Background information
- Born: Neil Andrew Carter 11 May 1958 (age 68) Bedfont, Middlesex, England
- Genres: Classical; jazz; hard rock; heavy metal;
- Occupations: Musician; songwriter; examiner;
- Instruments: Keyboards; guitar; bass guitar; saxophone; clarinet; flute; vocals;
- Website: Official website

= Neil Carter (musician) =

Neil Andrew Carter (born 11 May 1958) is an English musician who has worked in diverse genres throughout his career. Classically trained on the clarinet and piano, he became a professional rock musician at 17 and had his first "mainstream" experience with singer-songwriter Gilbert O'Sullivan. He subsequently played guitar and keyboard for the hard rock band UFO (from August 1980 until their first breakup in 1983), guitarist Gary Moore, and Wild Horses. He is credited with co-writing a number of Gary Moore's songs, including the worldwide hit "Empty Rooms".

At 30, he left the rock world and developed a different career as a teacher of woodwind (saxophone and clarinet). He became an ABRSM music examiner in 2003. 2010 saw an unexpected return to rock with Gary Moore, playing festivals across Europe and a tour of Ukraine and Russia. Future tours and a Celtic rock album were to follow, but this was curtailed by the death of Gary Moore in February 2011. In 2014, he retired from Brighton College and moved permanently to his home in Lanzarote.

On 30 April 2019, it was announced that he would return to UFO for their 'Last Orders' tour, following the death of Paul Raymond, with Carter replacing Raymond.

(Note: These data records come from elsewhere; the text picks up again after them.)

-- ==== Sys2Proof/Laws/Step.lean ====
section
/-!
SUPPORT. What a step can answer, and what a command that names instances can answer, said once.
-/
namespace Sys2Proof.Machine

/-- A step that answers a next state either idles or has the effect of the command in front on a state without it. -/
theorem step_cases {s t : State} (h : step s = .next t) :
    (s.pending = [] ∧ t = s) ∨ ∃ c rest, s.pending = c :: rest ∧ exec c { s with pending := rest } = .next t := by
  unfold step at h
  split at h
  · rename_i hp
    injection h with h
    exact .inl ⟨hp, h.symm⟩
  · rename_i c rest hp
    exact .inr ⟨c, rest, hp, h⟩

/-- A command on one numbered instance: its next state, where the instance exists, and a fault where it does not. -/
theorem withInstance_next {what : String} {i n : Nat} {t u : State} :
    withInstance what i n t = .next u ↔ i < n ∧ u = t := by
  unfold withInstance
  split <;> rename_i h
  · simp [h, eq_comm]
  · simp [h]

theorem withInstance_of_lt {what : String} {i n : Nat} (h : i < n) (t : State) : withInstance what i n t = .next t :=
  if_pos h

theorem withInstance_of_le {what : String} {i n : Nat} (h : n ≤ i) (t : State) :
    withInstance what i n t = .fault (.noSuchInstance what i) :=
  if_neg (by omega)

/-- A command on several numbered instances. -/
theorem withInstances_next {l : List (String × Nat × Nat)} {t u : State} :
    withInstances l t = .next u ↔ (∀ x ∈ l, x.2.1 < x.2.2) ∧ u = t := by
  induction l with
  | nil => simp [withInstances, eq_comm]
  | cons x l ih =>
    obtain ⟨what, i, n⟩ := x
    rw [withInstances]
    split <;> rename_i h
    · simp [ih, h]
    · simp [h]

end Sys2Proof.Machine
end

The tour began in June 2019 in Germany and continued into 2022 after being postponed from 2020 due to the COVID-19 pandemic. Following this tour, UFO called it quits once again in April 2024.

In 2024, 'Moggs Motel', an album from the musical project of the same name, in which he participated and composed, and featuring UFO's Phil Mogg, was released.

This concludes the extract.